Word of the syringe target practice reached our DI who came charging back inside in a rage to discover the hospital techs had fled out the rear exit. He discovered he had a problem much bigger that trying to make regular shot puncture holes trickle a little blood. We never learned what disciplinary steps had been taken against the hospital techs. We were ordered to our racks with a rare afternoon off.
The absolutely worst boot camp shot I’ve had was for smallpox. Though the last American case was in 1949, the corps made sure you’d get yours. This is what it looked like to a 17-year-old. A lancet was used, which can be best described as a thick needle which had been broken and had jagged edges. The smallpox vaccine was smeared on a coin-sized area of the upper arm.

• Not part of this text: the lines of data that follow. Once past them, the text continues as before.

/-- The next free value, and the state in which it has been drawn (log entry 5). -/
def drawFree (s : State) : BitVec 64 × State := (Config.freeValue s.free, onFree (· + 1) s)

/-- A bit of a head mask. -/
def headBit (h : Head) : BitVec 4 := BitVec.ofNat 4 (2 ^ h.val)

/-! ## BAR2, the host window (R31, R34, R373) -/

/-- The upload staging area of R373 begins here. -/
def stageLo : Nat := 0x10000
/-- The first offset after the staging area. -/
def stageHi : Nat := 0x3C000

/-- STAGE_OFFSET of R373: a multiple of 64, the data wholly inside the staging area. -/
def stagedOk (off len : Nat) : Bool := off % 64 == 0 && decide (stageLo ≤ off) && decide (off + len ≤ stageHi)

/-- Staged bytes. -/
def staged (s : State) (off len : Nat) : List Byte := memRead s.bar2 off len

/-! ## Interrupts (R363, R364) -/

/-- A vector is signalled, or its pending bit is set while it is masked. -/
def signal (v : Fin 64) (s : State) : State :=
  if s.cxl.msixMask.getLsbD v.val then onCxl (fun c => { c with msixPend := c.msixPend ||| BitVec.ofNat 64 (2 ^ v.val) }) s
  else emit (.msix v) (onCxl (fun c => { c with lastSignal := c.lastSignal.set v (some s.clk.now) }) s)

/-- COALESCE_US (values above 1000 act as 1000), in 2 ns units. -/
def coalesceT (s : State) : Nat := usT (min s.ev.coalesce 1000)

/-- The event vector of a source's group (R363). -/
def eventVector (src : Nat) (s : State) : Fin 64 := if s.ev.vecMode then Fin.ofNat 64 (8 + groupOf src % 8) else 0

/-- A record of a source becomes visible (R364): its vector is signalled, or waits for COALESCE_US to pass. -/
def signalEvent (src : Nat) (s : State) : State :=
  let v := eventVector src s
  match s.cxl.lastSignal[v] with
  | some t =>
    if s.clk.now < t + coalesceT s then onCxl (fun c => { c with sigDue := c.sigDue ||| BitVec.ofNat 64 (2 ^ v.val) }) s
    else signal v s
  | none => signal v s

/-! ## The safe state (R341 to R343): the reaction without its events -/

/-- The light of channels is diverted: the shunt gates drop, and where hardware acts the buck gates go low as well. -/
def divert (p : Chan → Bool) (hard : Bool) (s : State) : State :=
  onChans (fun v => Vector.ofFn fun i =>
    if p i then { v[i] with gateOpen := false, bucksOff := v[i].bucksOff || hard } else v[i]) s

/-- 3600 s in 2 ns units (R343). -/
def hourT : Nat := 1800000000000

/-- A restartable fault came within 3600 s of the first (R343). -/
def recentRestart (s : State) : Bool :=
  match s.safety.firstRestart with
  | some t => decide (s.clk.now < t + hourT)
  | none => false

/-- The safe state is entered, or changed to its dark form, for mechanism m (R341, R342). `hd` is the head that goes dark,
`restartable` its class; a host request (m = 14) is no restartable fault for R343's 3600 s and none for R419 (log entry 9). -/
def safeReact (m : Nat) (hd : Option Head) (toDark restartable : Bool) (s : State) : State :=
  let request := m == 14
  let latch := !restartable || (!request && recentRestart s)
  let darkNow := toDark || s.safety.mode == .dark
  let s1 := onSafety (fun y => { y with
      mode := if darkNow then .dark else .window
      latched := y.latched || latch
      darkLatched := y.darkLatched || (latch && toDark)
      headDark := match hd with
        | some h => y.headDark ||| headBit h
        | none => y.headDark
      causes := y.causes ||| BitVec.ofNat 16 (2 ^ m)
      standing := if restartable && !request then y.standing ||| BitVec.ofNat 16 (2 ^ m) else y.standing
      exitDue := false
      toWindow := if request then y.toWindow else false
      firstRestart := if restartable && !request && !recentRestart s then some s.clk.now else y.firstRestart
      noRelease := y.noRelease || (y.mode == .start && !request)
      safeN := true }) s
  if toDark then divert (fun _ => true) false s1
  else match hd with
    | some h => divert (fun n => s.cfg.chans[n].st.head == h) false s1
    | none => s1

The jagged edges of the lancet were used, rat-a-tat, piercing the skin and letting the vaccine in through the tiny wounds. After it healed, you had a nickel-sized scar, looking like the pockmarked face of the moon. Girls in the ’50s and early ’60s had a choice if they wanted to keep their upper arms scar free. They could have their smallpox vaccination done on their upper leg. None of them could have foreseen the coming of short shorts, mini-skirts, and the almost non-existent bikini.
Through all of these years, have I enjoyed offering up my right arm for these shots? No, I hate all shots, but I know their purpose, the dreaded diseases they keep out of my life, and I trust science. I regularly follow my doctor’s orders, keeping my civilian Shot Card up to date. That includes tetanus, Shingress, five-year Pneumonia, and the super-duper, four times more effective, over-65, annual flu shot. The flu shots are now here at our local pharmacies, so go get yours.
Will I get the COVID-19 vaccine shot if and when it becomes available? Yes, and I won’t need the sugarcoated glazed donuts of my youth to convince me, because we’re now reaching the 200,000 level of Americans who we’ve been lost to the Beast. Night after night on the evening news, we’ve watched the graphic film of people throughout the world on ventilators, just like the 1950s polio victims, gasping for air.
During the past few weeks, three major advisory groups have released their recommendations for what groups will follow behind the health-care workers and first-responders when it’s time to line up for the vaccine shots.
If you’re still undecided if you’ll get this shot, remember that if you don’t have symptoms and think you’re safe, you can unknowingly still be passing this deadly, fast spreading virus on to your loved ones.
I believe that there’s no other choice, but “Yes, I’m going to get the shot when my turn in line comes.”